Otten, who handed over the Namur chairmanship to Bayer manager Dr. Felix Hanisch after the Annual Stockholders' Meeting, believes that Namur is well positioned for the future. But the challenges and tasks of representing the interests of users of process automation technologies will not diminish. On the contrary, the range of topics that concern end users will tend to increase and broaden. The topics that were discussed this year in Bad Neuenahr were correspondingly diverse. Be it 5G as an enabler IIoT in the process industry, the challenges and opportunities of Namur Open Architecture (NOA), modularization in automation under the keyword Module Type Package (MTP) or the incredible range of innovative sensor technologies.

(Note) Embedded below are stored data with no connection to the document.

theorem step_hostRead (hturn : s.turn = .host) (hprog : s.prog = .read .bits32 off :: rest)
    (h4 : off.toNat % 4 = 0) :
    step s = .next { s.tick with prog := rest, reads := s.reads ++ [⟨off, s.regs.readOffset off⟩] } := by
  simp [hturn, hostStep, hprog, hostAct, hostRead, legalAccess_aligned h4, State.recordRead]

/-! ## Writes while BUSY = 1 -/

theorem exec_busy (i : Instr) (h : s.regs.status.busy = true) : exec i s = .next s := by
  cases i <;> exact congrArg Host.Outcome.next (accept_busy h _)

theorem writeCmd_busy (h : s.regs.status.busy = true) (w : Word) : writeCmd s w = .next s := by
  unfold writeCmd
  split
  · exact exec_busy _ h
  · exact congrArg Host.Outcome.next (accept_busy h _)

theorem State.storeReg_busy (h : s.regs.status.busy = true) (g : HostReg) (v : Word) : s.storeReg g v = s := by
  simp [State.storeReg, h]

theorem writeOffset_busy (h : s.regs.status.busy = true) (off : BitVec 8) (v : Word) :
    writeOffset s off v = .next s := by
  unfold writeOffset
  split
  · exact writeCmd_busy h v
  · rw [State.storeReg_busy h]
  · rfl

/-- A legal STATUS with BUSY = 1 is the one of a running command (R47, R160). -/
theorem Status.legal.eq_running {t : Status} (h : t.legal) (hbusy : t.busy = true) : t = Status.running := by
  obtain h | rfl | ⟨o, rfl⟩ := h
  · exact h
  · simp [Status.reset] at hbusy
  · simp [Status.completed] at hbusy

/-! ## Writes while BUSY = 0 -/

/-- The registers after an idle write to an offset other than CMD's; a reserved offset has none to store (R22). -/
def Regs.storeOffset (r : Regs) (off : BitVec 8) (v : Word) : Regs :=
  match HostReg.atOffset off with
  | some g => r.store v g
  | none => r

theorem Regs.storeOffset_offset (r : Regs) (g : HostReg) (v : Word) : r.storeOffset g.offset v = r.store v g := by
  simp [Regs.storeOffset]

theorem Regs.storeOffset_status (r : Regs) (off : BitVec 8) (v : Word) : (r.storeOffset off v).status = r.status := by
  unfold Regs.storeOffset
  split
  · exact r.store_status v _
  · rfl

theorem Regs.readOffset_storeOffset_other (r : Regs) {o off : BitVec 8} (h : o ≠ off) (v : Word) :
    (r.storeOffset off v).readOffset o = r.readOffset o := by
  unfold Regs.storeOffset
  split
  · exact r.readOffset_store_other v fun e => h (e.trans (HostReg.offset_of_atOffset ‹_›))
  · rfl

/-- A read-only register and a reserved offset keep what they hold (R22, R36). -/
theorem Regs.storeOffset_readOnly (r : Regs) {off : BitVec 8} (h : off = 0x04 ∨ 0x28 ≤ off.toNat) (v : Word) :
    r.storeOffset off v = r := by
  unfold Regs.storeOffset
  split
  · next g hg =>
    obtain rfl := HostReg.offset_of_atOffset hg
    refine r.store_readOnly v (h.imp_left fun h => ?_)
    rw [h] at hg
    exact (Option.some.inj hg).symm
  · rfl

theorem writeOffset_idle (h : s.regs.status.busy = false) (hoff : off ≠ 0x00) :
    writeOffset s off v = .next { s with regs := s.regs.storeOffset off v } := by
  unfold writeOffset Regs.storeOffset
  split
  · next hcmd => exact absurd (HostReg.offset_of_atOffset hcmd).symm hoff
  · next g _ hg => simp [hg, State.storeReg, h]
  · next hnone => simp [hnone]

end Turn

end Sys2Proof.Machine

open Sys2Proof Sys2Proof.Machine

/-- Settles O12: every meaning passes through `accept`, which turns a busy block's command away. -/
theorem commandWhileBusyHasNoEffect : Obligations.CommandWhileBusyHasNoEffect := fun i _ h => exec_busy i h

/-- Settles O13: the access is turned away at the register or at CMD, and the invariant fixes STATUS while busy. -/
theorem busyWritesAreIgnored : Obligations.BusyWritesAreIgnored := by
  unfold Obligations.BusyWritesAreIgnored
  intro s rest off hinv hturn hbusy h4
  refine ⟨fun v hprog => ?_, fun hprog => step_hostRead hturn hprog h4, ?_⟩
  · rw [step_hostWrite hturn hprog h4]
    exact writeOffset_busy (s := { s.tick with prog := rest }) hbusy off v
  · show s.regs.status.word = 1
    rw [hinv.status.eq_running hbusy]
    rfl

/-- Settles O14: by the laws of `Regs.storeOffset`. -/
theorem idleWriteStoresItsRegister : Obligations.IdleWriteStoresItsRegister := by
  unfold Obligations.IdleWriteStoresItsRegister
  intro s rest off v hturn hidle hprog h4 hoff
  refine ⟨s.regs.storeOffset off v, ?_, s.regs.storeOffset_status off v,
    fun o ho => s.regs.readOffset_storeOffset_other ho v, fun hclip => ?_, fun hlo hhi => ?_,
    fun hro => s.regs.storeOffset_readOnly hro v⟩
  · rw [step_hostWrite hturn hprog h4]
    exact writeOffset_idle hidle hoff
  · obtain rfl : HostReg.clipCtrl.offset = off := hclip.symm
    rw [Regs.storeOffset_offset, Regs.readOffset_offset, Regs.value_store_clipCtrl]
  · obtain ⟨g, rfl, hg⟩ := HostReg.exists_storesWord h4 hlo hhi
    rw [Regs.storeOffset_offset, Regs.readOffset_offset, Regs.value_store_same _ _ hg]
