-- ==== Sys2Proof/Certificates/Slice0/Obligations.lean ====
section
/-!
DEFINITION. The statements for the provers, each from the numbered rules of the spec its
docstring names. A state `s.complete f a b` is `s` with RES0, RES1, RESULT and SINK_CODE written
and BUSY cleared; an equation `exec i s = .next ({ s with … }.complete …)` is therefore also the
command's frame: every part of the state it does not name is unchanged.
-/

open Sys2Proof Sys2Proof.Machine

/-! ### Encoding -/

/-- 30_encoding.md R121: the nine command words, written out from the opcode map. -/
def Obligations.DecodeOpcodeMap : Prop :=
  decode 0x00000001 = .command .bitwidth ∧ decode 0x00000002 = .command .palEncode ∧
  decode 0x00000003 = .command .sbwOpen ∧ decode 0x00000004 = .command .sbwAppend ∧
  decode 0x00000005 = .command .sbwClose ∧ decode 0x00000006 = .command .lzwOpen ∧
  decode 0x00000007 = .command .lzwWrite ∧ decode 0x00000008 = .command .lzwClose ∧
  decode 0x00000009 = .command .encAnim

/-- 30_encoding.md R120, R121, R127: a word decodes to a command exactly when it is that
command's word; so decode and encode agree on every command, and no other word of the 2^32
selects it. -/
def Obligations.DecodeInvertsEncode : Prop :=
  ∀ (w : Word) (i : Instr), decode w = .command i ↔ w = encode i

/-- 30_encoding.md R123: a word with an unassigned OPC or a nonzero RSVD field completes with
E_BAD_COMMAND and zero results, and nothing else changes; every other word is a command. -/
def Obligations.IllegalWordCompletes : Prop :=
  ∀ w : Word,
    ((w.toNat % 256 = 0 ∨ 10 ≤ w.toNat % 256 ∨ w.toNat / 256 ≠ 0) ↔
      ∃ why, decode w = .illegal why) ∧
    ((w.toNat % 256 = 0 ∨ 10 ≤ w.toNat % 256 ∨ w.toNat / 256 ≠ 0) →
      ∀ s : State, s.inReset = false → s.seq.cmd = some w →
        (s.host.agenda = [] ∨ ∃ rest, s.host.agenda = .wait :: rest) →
        step s = .next { s with
          csr := { s.csr with
            res0 := 0, res1 := 0, result := .failed .badCommand, sinkCode := 0 }
          seq := .idle })

/-! ### Steps, the host and reset -/

/-- 10_state.md R34, R52, 30_encoding.md R127: with the host waiting or done, a step of a busy
block runs the command its word decodes to. -/
def Obligations.StepRunsDecoded : Prop :=
  ∀ (s : State) (w : Word) (i : Instr), s.inReset = false → s.seq.cmd = some w →
    decode w = .command i → i.wellFormed = true →
    (s.host.agenda = [] ∨ ∃ rest, s.host.agenda = .wait :: rest) →
    step s = exec i s

/-- 10_state.md R30, 30_encoding.md R127, 70_reset_and_hazards.md R358: any other move of the
host is a step of its own, taken off its agenda, also while the block is busy; a WAIT is over
once BUSY = 0; an idle block with nothing to do holds its state. The order of moves is the
model's own (log entry 8). -/
def Obligations.StepTakesHostMove : Prop :=
  (∀ (s : State) (m : HostMove) (rest : List HostMove), s.host.agenda = m :: rest →
    (m ≠ .wait ∨ s.seq.cmd = none) → step s = hostMove m { s with host.agenda := rest }) ∧
  (∀ s : State, s.host.agenda = [] → s.seq.cmd = none → step s = .next s) ∧
  (∀ s : State, s.inReset = false → hostMove .wait s = .next s)

/-- 10_state.md R34, 20_memory.md R86: a 32-bit host write at offset 0..3 of an idle block issues
the word as a command, which sets BUSY and changes nothing else. -/
def Obligations.CmdWriteSetsBusy : Prop :=
  ∀ (s : State) (off : BitVec 11) (w : Word), s.inReset = false → s.busy = false →
    s.seq = .idle → off.toNat < 4 →
    ∃ t, hostMove (.csrWrite .w32 off w) s = .next t ∧ t.busy = true ∧ t.seq.cmd = some w ∧
      t = { s with seq := { s.seq with cmd := some w } }

/-- 70_reset_and_hazards.md R352: a CSR write while BUSY = 1 is dropped. -/
def Obligations.BusyWritesDropped : Prop :=
  ∀ (s : State) (off : BitVec 11) (v : Word), s.inReset = false → s.busy = true →
    hostMove (.csrWrite .w32 off v) s = .next s

/-- While BUSY = 1 a STATUS read has bit 0 set, a read changes nothing of the block, and host
writes are dropped (10_state.md R52). The model's choice (log entry 5): what else is read, where
R52 says "unspecified", is the free value `Config.busyRead` at the draw counter, that of CMD too,
whose read of 0 (R34) is not followed while BUSY = 1. -/
def Obligations.BusyReads : Prop :=
  ∀ (s : State) (off : BitVec 11), s.inReset = false → s.busy = true →
    (∃ t, hostMove (.csrRead .w32 off) s = .next t ∧
      t = { s with host := { s.host with rdata := t.host.rdata }, draws := s.draws + 1 } ∧
      (off.toNat / 4 = 1 → t.host.rdata.toNat % 2 = 1 ∧
        ∀ j, 0 < j → t.host.rdata.getLsbD j = (Config.busyRead s.draws).getLsbD j) ∧
      (off.toNat / 4 ≠ 1 → t.host.rdata = Config.busyRead s.draws)) ∧
    ∀ v, hostMove (.csrWrite .w32 off v) s = .next s

/-- 10_state.md R36: ARG0 and ARG1 take every bit written and read it back, are 0 at reset, and
no command writes them. -/
def Obligations.ArgRegistersHold : Prop :=
  (∀ (s : State) (v : Word), s.inReset = false → s.busy = false →
    (∃ t u, hostMove (.csrWrite .w32 0x008 v) s = .next t ∧ t = { s with csr.arg0 := v } ∧
      hostMove (.csrRead .w32 0x008) t = .next u ∧ u.host.rdata = v) ∧
    (∃ t u, hostMove (.csrWrite .w32 0x00C v) s = .next t ∧ t = { s with csr.arg1 := v } ∧
      hostMove (.csrRead .w32 0x00C) t = .next u ∧ u.host.rdata = v)) ∧
  State.reset.csr.arg0 = 0 ∧ State.reset.csr.arg1 = 0 ∧
  ∀ (i : Instr) (s t : State), exec i s = .next t →
    t.csr.arg0 = s.csr.arg0 ∧ t.csr.arg1 = s.csr.arg1

/-- 20_memory.md R86: offset bits 1:0 are ignored; 8- and 16-bit accesses are refused; a read of
an idle block has no side effect; and the only write that does more than store is CMD's. The rows
of the CSR map (10_state.md R33, R34, R36, R37) for CMD, which reads 0, the operands and the
results; STATUS stands in StatusFields, the INFO registers in InfoRegisterFields, the GCT window
and the reserved offsets in GctWindowAndReserved. -/
def Obligations.CsrAccessRules : Prop :=
  (∀ (s : State) (x y : BitVec 11) (a : AccessWidth) (v : Word), x.toNat / 4 = y.toNat / 4 →
    hostMove (.csrRead a x) s = hostMove (.csrRead a y) s ∧
      hostMove (.csrWrite a x v) s = hostMove (.csrWrite a y v) s) ∧
  (∀ (s : State) (x : BitVec 11) (a : AccessWidth) (v : Word), s.inReset = false → a ≠ .w32 →
    hostMove (.csrRead a x) s = .refused .narrowCsrAccess ∧
      hostMove (.csrWrite a x v) s = .refused .narrowCsrAccess) ∧
  (∀ (s : State) (x : BitVec 11), s.inReset = false → s.busy = false →
    ∃ v, hostMove (.csrRead .w32 x) s = .next { s with host.rdata := v } ∧
      (x.toNat / 4 = 0 → v = 0) ∧ (x.toNat / 4 = 2 → v = s.csr.arg0) ∧
      (x.toNat / 4 = 3 → v = s.csr.arg1) ∧ (x.toNat / 4 = 4 → v = s.csr.res0) ∧
      (x.toNat / 4 = 5 → v = s.csr.res1)) ∧
  (∀ (s : State) (x : BitVec 11) (v : Word), s.inReset = false → s.busy = false →
    4 ≤ x.toNat → ∃ a b, hostMove (.csrWrite .w32 x v) s =
      .next { s with csr := { s.csr with arg0 := a, arg1 := b } })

This year's sponsor Endress+Hauser, who looks back on 65 years of experience in the field of measurement and analysis technology, was available for the latter topic. In his introductory sponsor keynote, Matthias Altendorf, CEO of the Endress+Hauser (E+H) Group, also promised: “We help our customers in the process industry to work more productively and to leverage the potential of digitization.” This requires intelligent process analysis technology (PAT), such as optical analysis methods like Raman, NIR and TDL spectrometry.
But not only that: At E+H, tools for the correct selection and configuration of measuring instruments are the first to ensure rational engineering processes or consistent data quality. “Only with consistent measured values and efficient processes from the laboratory through product and process development to production operation and quality assurance is a company in a position to discover the much-vaunted benefits of digitization for itself,” said Altendorf with conviction. All this helps to make production sites fit for the world market.
The People for Process Automation, as they call themselves at E+H, want to integrate smart field devices as a safe component of OT/IT, reduce interfaces so that fewer errors are made, make laboratory measurement technology suitable for processes and replace the human senses with new and simplified sensor technology. In its sponsor lecture, the company will therefore also be presenting numerous examples of what is already possible today. From preventive maintenance using heartbeat technology to self-calibrating temperature measurement or the use of an Advance PAT system with Raman spectroscopy in urea synthesis.
Not an Easy Path, but a Worthwhile One
Frank Grümbel from Lanxess and Ulrich Schünemann, BASF, described in a joint presentation that the path from brownfield to smart sensor technology, especially in PAT systems, can sometimes be very complicated. Grümbel predicted that the range in the process industry for IIoT or industry 4.0 in the reality check may well be 0.4 in the first place. Most operators are probably somewhere in between. A core statement that gets stuck: complexity has to be encapsulated.